Two possible solutions that come to my mind to address this:
I can suggest another solution. Implement a custom save config class that saves the config in mlflow as an artifact, instead of saving the config locally. If logging remotely it makes sense to also save the config in the same place.
A realization of @mauvilsa idea:
from lightning.pytorch.cli import SaveConfigCallback
class MLFlowSaveConfigCallback(SaveConfigCallback):
def __init__(self, parser, config, config_filename='config.yaml', overwrite=False, multifile=False):
super().__init__(parser, config, config_filename, overwrite, multifile, save_to_log_dir=False)
def save_config(self, trainer: Trainer, pl_module: LightningModule, stage: str) -> None:
# Convert Namespace to dict
config_dict = vars(self.config)
# Log parameters to MLFlow
pl_module.logger.log_hyperparams(config_dict)
def cli_compile_main():
cli = LightningCLI(datamodule_class=PRDataModule, run=False, save_config_callback=MLFlowSaveConfigCallback)
compiled_model = torch.compile(cli.model)
cli.trainer.fit(compiled_model, datamodule=cli.datamodule)
cli.trainer.test(datamodule=cli.datamodule)

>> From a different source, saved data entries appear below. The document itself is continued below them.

-- ==== Sys2Proof/Machine/Written.lean ====
section
/-! DEFINITION. The written forms of 30_encoding.md R101 and the pseudo-operations of R102: what each encodes, and which entries
of the schedule each stands for. -/

namespace Sys2Proof.Machine

/-- The written forms (R101, R102); `wholeRing l c` (written `ring l, c`) and `ticks n` are the two pseudo-operations. -/
inductive Written where
  | reqStart
  | reqStop
  | segPat (kind : BitVec 3) (count : BitVec 16) (ring : BitVec 2)
  | segPatIrq (kind : BitVec 3) (count : BitVec 16) (ring : BitVec 2)
  | segBuf (b : Buf) (count : BitVec 16) (ring : BitVec 2)
  | chain (c : Cat)
  | notify
  | slot
  | tick
  | wholeRing (l : Lane) (c : Cat)
  | ticks (n : Nat)
deriving DecidableEq, Repr

/-- The words a written form encodes (R101; R102 for `ring`), none for the events. -/
def Written.words (c : Cfg) : Written → List Word
  | .reqStart => [0x00000001#32]
  | .reqStop => [0x00000002#32]
  | .segPat kind count ring => [encodeDesc ⟨.pat, kind, count, ring, false⟩]
  | .segPatIrq kind count ring => [encodeDesc ⟨.pat, kind, count, ring, true⟩]
  | .segBuf b count ring => [encodeDesc ⟨.buf, b.sel, count, ring, false⟩]
  | .chain k => [(encodeCat k).setWidth 32]
  | .notify => []
  | .slot => []
  | .tick => []
  | .wholeRing l k => (lineDescs c l k).map encodeDesc
  | .ticks _ => []

/-- The host write of a word to `REQ` (R101: `MemWrite(REG_BASE + 0x00, 4, w)`). -/
def reqWrite (c : Cfg) (w : Word) : Event :=
  .env (.busWrite c.regBase [w.extractLsb' 0 8, w.extractLsb' 8 8, w.extractLsb' 16 8, w.extractLsb' 24 8])

/-- The schedule entries of the forms that are one or two steps (R101). -/
def Written.events (c : Cfg) : Written → List Event
  | .reqStart => [reqWrite c 0x00000001#32]
  | .reqStop => [reqWrite c 0x00000002#32]
  | .segPat _ _ _ => []
  | .segPatIrq _ _ _ => []
  | .segBuf _ _ _ => []
  | .chain k => [.op (.chain k)]
  | .notify => []
  | .slot => [.op .seqSlot]
  | .tick => [.op .tickEnter, .op .tickBody]
  | .wholeRing _ _ => []
  | .ticks _ => []

/-- `slot`, `n` times. -/
def runSlots : Nat → State → Host.Outcome State Fault Refusal
  | 0, s => .next s
  | n + 1, s => andThen (exec .seqSlot s) (runSlots n)

/-- `slot` until `IRQ_PEND = 1`, at most `fuel` times (R102). -/
def slotsUntilPending : Nat → State → Host.Outcome State Fault Refusal
  | 0, s => .next s
  | n + 1, s => if s.irqPend then .next s else andThen (exec .seqSlot s) (slotsUntilPending n)

/-- `tick` (R101): one `TICK_ENTER` followed by its `TICK_BODY`. -/
def runTick (s : State) : Host.Outcome State Fault Refusal := andThen (exec .tickEnter s) (exec .tickBody)

/-- `ticks n` (R102): `n` times, `slot` until `IRQ_PEND = 1`, then `tick`. A line is `H_TOTAL` slots (R154), so no wait is longer. -/
def runTicks : Nat → State → Host.Outcome State Fault Refusal
  | 0, s => .next s
  | n + 1, s => andThen (andThen (slotsUntilPending s.cfg.hTotal s) runTick) (runTicks n)

end Sys2Proof.Machine
end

Slight modification of @terbed if you want to safe the file as yaml
from lightning.pytorch.cli import SaveConfigCallback
from lightning import Trainer, LightningModule
import tempfile
class MLFlowSaveConfigCallback(SaveConfigCallback):
def __init__(self, parser, config, config_filename='config.yaml', overwrite=False, multifile=False):
super().__init__(parser, config, config_filename, overwrite, multifile, save_to_log_dir=False)
def save_config(self, trainer: Trainer, pl_module: LightningModule, stage: str) -> None:
# convert namespace to dict
config_dict = vars(self.config)
if trainer.is_global_zero:
with tempfile.TemporaryDirectory() as tmp_dir:
config_path = Path(tmp_dir) / 'config.yaml'
self.parser.save(
self.config, config_path, skip_none=False, overwrite=self.overwrite, multifile=self.multifile
)
trainer.logger.experiment.log_artifact(local_path=config_path,
run_id=trainer.logger.run_id)
Slight refactoring of @adrianomartinelli code with a full example:
from pathlib import Path
import tempfile
from lightning.pytorch.cli import LightningCLI, SaveConfigCallback
from lightning import Trainer, LightningModule
class MLFlowSaveConfigCallback(SaveConfigCallback):
def __init__(self, parser, config, config_filename='config.yaml', overwrite=False, multifile=False):
super().__init__(parser, config, config_filename,
overwrite, multifile, save_to_log_dir=False)
def save_config(self, trainer: Trainer, pl_module: LightningModule, stage: str) -> None:
if trainer.is_global_zero:
with tempfile.TemporaryDirectory() as tmp_dir:
config_path = Path(tmp_dir) / 'config.yaml'
self.parser.save(
self.config, config_path, skip_none=False, overwrite=self.overwrite, multifile=self.multifile
)
trainer.logger.experiment.log_artifact(local_path=config_path,
run_id=trainer.logger.run_id)
def main():
LightningCLI(save_config_callback=MLFlowSaveConfigCallback)
if __name__ == "__main__":
main()
I guess saving the config to MLflow is the best approach. It's unfortunate that then the user of the CLI must use MLflow and selecting a different logger from the command line doesn't work.
Perhaps SaveConfigCallback should skip saving the config, when log_dir is None, instead of failing an assertion. There's the save_to_log_dir argument, but it's not possible to set it to False, except when subclassing.